(WHAT THIS TASK INVOLVES): The expected output is a verbatim reprint of the lines from the beginning of the data that follows through the line that contains "Bool) (s : State)".

(SOURCE MATERIAL):
-- ==== Sys2Proof/Laws/Touches5.lean ====
section
/-!
SUPPORT. The frames of operations and commands, part 5: each may change the fields of its mask only, and keeps the canonical form.
-/
namespace Sys2Proof.Machine

theorem execSpdmRequest_touches {M : Nat} {s0 : State} (doe : Bool) (request : List (BitVec 8)) (pair : Bool) (s : State)
  (hM : Sub 18014398526259200 M) (hT : Touches M s0 s) : TouchesO M s0 (execSpdmRequest doe request pair s) := by
  unfold execSpdmRequest
  try dsimp only
  repeat' first
    | with_reducible assumption
    | (with_reducible refine Sub.trans ?_ hM) <;> exact Sub.lit rfl
    | with_reducible apply State.setFreeCount_touches
    | with_reducible apply State.setOut_touches
    | with_reducible apply TouchesO.next
    | (with_reducible intro _; try dsimp only)
    | split
    | with_reducible apply Touches1.mk

theorem execEthTransmitDone_touches {M : Nat} {s0 : State} (port ring : Nat) (s : State) (hM : Sub 520093740 M) (hT :
  Touches M s0 s) : TouchesO M s0 (execEthTransmitDone port ring s) := by
  unfold execEthTransmitDone
  try dsimp only
  repeat' first
    | with_reducible assumption
    | (with_reducible refine Sub.trans ?_ hM) <;> exact Sub.lit rfl
    | with_reducible apply State.txRead_touches
    | with_reducible apply State.ethBack_touches
    | with_reducible apply State.setOut_touches
    | with_reducible apply State.txDescs_touches
    | with_reducible apply State.count_touches
    | with_reducible apply Touches1.fst
    | with_reducible apply TouchesO.next
    | with_reducible apply Touches.foldl
    | with_reducible apply Touches1.foldl
    | with_reducible apply Touches1.fst
    | (with_reducible intro _; try dsimp only)
    | split
    | with_reducible apply Touches1.mk

theorem execPartitionSuspended_touches {M : Nat} {s0 : State} (p : Nat) (s : State) (hM : Sub 141287244300812 M) (hT :
  Touches M s0 s) : TouchesO M s0 (execPartitionSuspended p s) := by
  unfold execPartitionSuspended
  try dsimp only
  repeat' first
    | with_reducible assumption
    | (with_reducible refine Sub.trans ?_ hM) <;> exact Sub.lit rfl
    | with_reducible apply State.pauseChan_touches
    | with_reducible apply State.wr_touches
    | with_reducible apply State.moveObjects_touches
    | with_reducible apply State.discardOffload_touches
    | with_reducible apply State.modJob_touches
    | with_reducible apply State.setHaltAt_touches
    | with_reducible apply State.dropSuspend_touches
    | with_reducible apply TouchesO.next
    | with_reducible apply Touches.foldl
    | with_reducible apply Touches1.foldl
    | with_reducible apply Touches1.fst
    | (with_reducible intro _; try dsimp only)
    | split
    | with_reducible apply Touches1.mk
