theorem State.forward_routed {x : Msg} (hx : x = { m with hops := m.hops + 1, via := some n }) (h : s.canRoute x = true) :
    (s.forward i n m).inbox = s.inbox.eraseIdx i ∧
      ∃ k ∈ s.routePorts x.dst, { x with unit := unitLink } ∈ ((s.forward i n m).port k).txq := by
  have hroute : (s.setInbox (s.inbox.eraseIdx i)).canRoute x = true := h
  have hf : s.forward i n m = ((s.setInbox (s.inbox.eraseIdx i)).enqueueMsg unitLink x).count (Reg.lnkCnt 1) 1 := by
    rw [State.forward, ← hx]
    exact if_pos hroute
  rw [hf]
  constructor
  · rw [State.inbox_count, State.enqueueMsg, State.inbox_modPort, State.inbox_setInbox]
  · obtain ⟨k, hk, hmem⟩ := State.mem_enqueueMsg unitLink hroute
    exact ⟨k, hk, by rwa [State.port_count]⟩

/-- The rows that take a message of a type consume it here or send it on. -/
theorem exec_takes {x : Instr × Nat} (hx : x ∈ [(Instr.msgRdReq i, 0x10), (.msgWr i, 0x11), (.msgWrMasked i, 0x12), (.msgRdRsp i, 0x20),
    (.msgWrAck i, 0x21), (.msgErrRsp i, 0x22), (.msgSignal i, 0x30)]) : ∃ f, exec x.1 s = .next (s.onMsg i x.2 f) := by
  simp only [List.mem_cons, List.not_mem_nil, or_false] at hx
  obtain rfl | rfl | rfl | rfl | rfl | rfl | rfl := hx <;> exact ⟨_, rfl⟩

/-! ## Credits (R333) -/

theorem exec_msgCredit_taken (h : s.msgAt i 1 = some (n, m)) : exec (.msgCredit i) s = .next ((s.freeMsg i).modPort n (fun p =>
    { p with credits := p.credits.mapIdx (fun v k => min (k + bitsAt m.arg (12 * v) 12) (fullCredits.getD v 0)) })) := by
  show execMsgCredit i s = _
  rw [execMsgCredit, h]

theorem State.port_freeMsg_credit (h : s.msgAt i 1 = some (n, m)) (k : Nat) : (s.freeMsg i).port k = s.port k := by
  obtain ⟨hi, ht⟩ := State.msgAt_some h
  rw [State.freeMsg, hi]
  dsimp only
  rw [if_pos ht, State.port_setInbox]

/-! ## Remote reads and writes (R337) -/

theorem State.answer_frame (x : Msg) : Touches (fieldMask [.events, .ports]) s (s.answer x) :=
  State.answer_touches s x (.refl _) (.refl s)

theorem State.inbox_answer (x : Msg) : (s.answer x).inbox = s.inbox := (State.answer_frame x).1 .inbox rfl
theorem State.mem_answer (x : Msg) : (s.answer x).mem = s.mem := (State.answer_frame x).1 .mem rfl

/-- A row that answers the message it has taken, and does nothing else to the memory. -/
theorem exec_answers {c : Instr} {u : State} {x : Msg} (hexec : exec c s = .next u) (hi : s.inbox[i]? = some (n, m))
    (h : ∃ v : State, u = v.answer x ∧ v.inbox = (s.freeMsg i).inbox ∧ v.mem = (s.freeMsg i).mem) :
    ∃ v t : State, exec c s = .next t ∧ t = v.answer x ∧ t.inbox = s.inbox.eraseIdx i ∧ t.mem = s.mem := by
  obtain ⟨v, rfl, hinbox, hmem⟩ := h
  exact ⟨v, _, hexec, rfl, (State.inbox_answer x).trans (hinbox.trans (State.inbox_freeMsg hi)),
    (State.mem_answer x).trans (hmem.trans (State.mem_freeMsg i))⟩

/-- A read that R252 refuses; one of clean bytes that it allows. -/
theorem State.remoteRead_refused {c : Code} (h : (s.linkCheck m.cpa (32 * min 16 (bitsAt m.arg 56 8)) false).1.code = some c) :
    ∃ v : State, s.remoteRead n m = v.answer (m.errRsp c.val) ∧ v.inbox = s.inbox ∧ v.mem = s.mem := by
  rw [State.remoteRead, h]
  have hf := State.refuseAccess_touches s c sevNotice (unitPort n 63) .link
    (s.linkCheck m.cpa (32 * min 16 (bitsAt m.arg 56 8)) false).2 false (.refl _) (.refl s)
  exact ⟨_, rfl, hf.1 .inbox rfl, hf.1 .mem rfl⟩

theorem State.remoteRead_clean (h : (s.linkCheck m.cpa (32 * min 16 (bitsAt m.arg 56 8)) false).1.code = none)
    (hb : anyMarked s.bad m.cpa (32 * min 16 (bitsAt m.arg 56 8)) = false)
    (hp : s.poisoned m.cpa (32 * min 16 (bitsAt m.arg 56 8)) = false) :
    ∃ v : State, s.remoteRead n m = v.answer (m.reply 0x20 (min 16 (bitsAt m.arg 56 8)) 0
      (natOfBytes (s.bytes m.cpa (32 * min 16 (bitsAt m.arg 56 8))))) ∧ v.inbox = s.inbox ∧ v.mem = s.mem := by
  have hf := State.cacheReads_touches s m.cpa (32 * min 16 (bitsAt m.arg 56 8)) 0 (.refl _) (.refl s)
  refine ⟨_, ?_, hf.1 .inbox rfl, hf.1 .mem rfl⟩
  rw [State.remoteRead, h]
  dsimp only
  rw [if_neg (ne_true_of_eq_false hb), if_neg (ne_true_of_eq_false hp)]

section
variable {a k : Nat} {runs : List (Nat × List (BitVec 8))}

theorem State.remoteStore_refused {c : Code} (h : (s.linkCheck a k true).1.code = some c) :
    ∃ v : State, s.remoteStore n m a k runs = v.answer (m.errRsp c.val) ∧ v.inbox = s.inbox ∧ v.mem = s.mem := by
  rw [State.remoteStore, h]
  have hf := State.refuseAccess_touches s c sevNotice (unitPort n 63) .link (s.linkCheck a k true).2 true (.refl _) (.refl s)
  exact ⟨_, rfl, hf.1 .inbox rfl, hf.1 .mem rfl⟩

theorem State.remoteStore_accepted (h : (s.linkCheck a k true).1.code = none) :
    ∃ v : State, s.remoteStore n m a k runs = v.answer (m.reply 0x21 0 1 0) ∧
      v.mem = (runs.foldl (fun s x => s.store x.1 x.2) s).mem := by
  rw [State.remoteStore, h]
  exact ⟨_, rfl, (State.cacheWrites_touches _ a k 0 (.refl _) (.refl _)).1 .mem rfl⟩

end

/-- A write and a masked write for this chip store their runs of bytes. -/
theorem exec_remoteStore {x : Instr × Nat × Nat × List (Nat × List (BitVec 8))}
    (hx : x ∈ [(Instr.msgWr i, 0x11, 32 * m.len, [(m.cpa, bytesOfNat (32 * m.len) m.data)]),
      (.msgWrMasked i, 0x12, 32, (List.range 32).filterMap (fun j =>
        if bitAt m.data j then some (m.cpa + j, bytesOfNat 1 (bytesAt m.data (32 + j) 1)) else none))])
    (h : s.msgAt i x.2.1 = some (n, m)) (hd : m.dst = s.chipId) :
    exec x.1 s = .next ((s.freeMsg i).remoteStore n m m.cpa x.2.2.1 x.2.2.2) := by
  simp only [List.mem_cons, List.not_mem_nil, or_false] at hx
  obtain rfl | rfl := hx
  · exact congrArg Host.Outcome.next (State.onMsg_here h hd)
  · exact congrArg Host.Outcome.next (State.onMsg_here h hd)

/-! ## Remote reads of tier 3 (R275, R337) -/

theorem exec_msgObjRdReq_here (h : s.msgAt i 0x13 = some (n, m)) (hd : m.dst = s.chipId) (hh : s.heldHere m = none) :
    exec (.msgObjRdReq i) s = .next ((s.freeMsg i).remoteObject n m) := by
  show execMsgObjRdReq i s = _
  rw [execMsgObjRdReq, h]
  dsimp only
  rw [hh]
  exact congrArg Host.Outcome.next (State.onMsg_here h hd)

theorem State.remoteObject_refused {c : Code} {r : Nat} (h : s.unitRefusal m = some (c, r)) :
    ∃ v : State, s.remoteObject n m = v.answer (m.errRsp c.val) ∧ v.inbox = s.inbox ∧ v.mem = s.mem := by
  rw [State.remoteObject, h]
  dsimp only
  split
  · next heq =>
    cases heq
    exact ⟨_, rfl, State.inbox_count .., State.mem_count ..⟩
  · next heq =>
    cases heq
    exact ⟨_, rfl, rfl, rfl⟩
  · next hn _ => exact absurd hn nofun
  · next hn _ => exact absurd hn nofun

/-- The state in which the read modes of a unit that was read are counted, and a recovered one is reported. -/
def State.unitRead (s : State) (n : Nat) (m : Msg) (x : FlashObj) : State :=
  let md := s.unitMode m.object m.objectUnit x
  let u := s.countModes md
  if md = 0 then u else u.raise .xfrT3Recovered (unitPort n 63) noPart (unitPayload x m.object m.objectUnit md)

theorem State.mem_unitRead (x : FlashObj) : (s.unitRead n m x).mem = s.mem := by
  have hm : ∀ k, (s.countModes k).mem = s.mem := fun k => (State.countModes_touches s k (.refl _) (.refl s)).1 .mem rfl
  rw [State.unitRead]
  split
  · exact hm _
  · exact hm _

theorem State.remoteObject_read {x : FlashObj} (h : s.unitRefusal m = none) (ho : s.object m.object = some x)
    (h3 : s.unitMode m.object m.objectUnit x ≠ 3) : s.remoteObject n m = (List.range 8).foldl (fun s k =>
      s.answer (m.reply 0x20 16 (512 * k) (natOfBytes (objectBytes x (4096 * m.objectUnit + 512 * k) 512)))) (s.unitRead n m x) := by
  rw [State.remoteObject, h, ho]
  exact if_neg h3

/-! ## Responses (R335, R337) -/

section
variable {r : Req} (hd : m.dst = s.chipId) (hr : s.reqOf m = some r)
include hd hr

/-- A response to a request that is waiting for one of its type reaches it. -/
theorem State.onMsg_response {f : Msg → State → Req → State} (h : s.msgAt i type = some (n, m)) (hf : respFits type r.type = true) :
    s.onMsg i type (fun s _ m => s.onResponse m (f m)) = f m (s.freeMsg i) r := by
  rw [State.onMsg_here h hd, State.onResponse, State.reqOf_freeMsg, hr]
  exact if_pos ((State.msgAt_some h).2.symm ▸ hf)
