-- ==== Sys2Proof/Machine/Dispatch.lean ====
section
/-! DEFINITION. The dispatch of an instruction to its meaning, one arm per constructor (R74). -/
namespace Sys2Proof.Machine

def exec (i : Instr) (s : State) : Host.Outcome State Fault Refusal :=
  match i with
  -- display
  | .cls => Sys2Proof.Machine.execCls s
  -- control flow
  | .ret => Sys2Proof.Machine.execRet s
  | .jpAddr nnn => Sys2Proof.Machine.execJpAddr nnn s
  | .callAddr nnn => Sys2Proof.Machine.execCallAddr nnn s
  | .seVxByte x kk => Sys2Proof.Machine.execSeVxByte x kk s
  | .sneVxByte x kk => Sys2Proof.Machine.execSneVxByte x kk s
  | .seVxVy x y => Sys2Proof.Machine.execSeVxVy x y s
  | .sneVxVy x y => Sys2Proof.Machine.execSneVxVy x y s
  -- loads and ALU
  | .ldVxByte x kk => Sys2Proof.Machine.execLdVxByte x kk s
  | .addVxByte x kk => Sys2Proof.Machine.execAddVxByte x kk s
  | .ldVxVy x y => Sys2Proof.Machine.execLdVxVy x y s
  | .orVxVy x y => Sys2Proof.Machine.execOrVxVy x y s
  | .andVxVy x y => Sys2Proof.Machine.execAndVxVy x y s
  | .xorVxVy x y => Sys2Proof.Machine.execXorVxVy x y s
  | .addVxVy x y => Sys2Proof.Machine.execAddVxVy x y s
  | .subVxVy x y => Sys2Proof.Machine.execSubVxVy x y s
  | .shrVx x => Sys2Proof.Machine.execShrVx x s
  | .subnVxVy x y => Sys2Proof.Machine.execSubnVxVy x y s
  | .shlVx x => Sys2Proof.Machine.execShlVx x s
  | .ldIAddr nnn => Sys2Proof.Machine.execLdIAddr nnn s
  | .jpV0Addr nnn => Sys2Proof.Machine.execJpV0Addr nnn s
  | .rndVxByte x kk => Sys2Proof.Machine.execRndVxByte x kk s
  -- display
  | .drwVxVyN x y n => Sys2Proof.Machine.execDrwVxVyN x y n s
  -- keypad and timers
  | .skpVx x => Sys2Proof.Machine.execSkpVx x s
  | .sknpVx x => Sys2Proof.Machine.execSknpVx x s
  | .ldVxDt x => Sys2Proof.Machine.execLdVxDt x s
  | .ldVxK x => Sys2Proof.Machine.execLdVxK x s
  | .ldDtVx x => Sys2Proof.Machine.execLdDtVx x s
  | .ldStVx x => Sys2Proof.Machine.execLdStVx x s
  -- index register and memory
  | .addIVx x => Sys2Proof.Machine.execAddIVx x s
  | .ldFVx x => Sys2Proof.Machine.execLdFVx x s
  | .ldBVx x => Sys2Proof.Machine.execLdBVx x s
  | .ldMemVx x => Sys2Proof.Machine.execLdMemVx x s
  | .ldVxMem x => Sys2Proof.Machine.execLdVxMem x s

end Sys2Proof.Machine
end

(RESULT OF THIS TASK):
-- ==== Sys2Proof/Laws/Touches5.lean ====
section
/-!
SUPPORT. The frames of operations and commands, part 5: each may change the fields of its mask only, and keeps the canonical form.
-/
namespace Sys2Proof.Machine

theorem execSpdmRequest_touches {M : Nat} {s0 : State} (doe : Bool) (request : List (BitVec 8)) (pair : Bool) (s : State)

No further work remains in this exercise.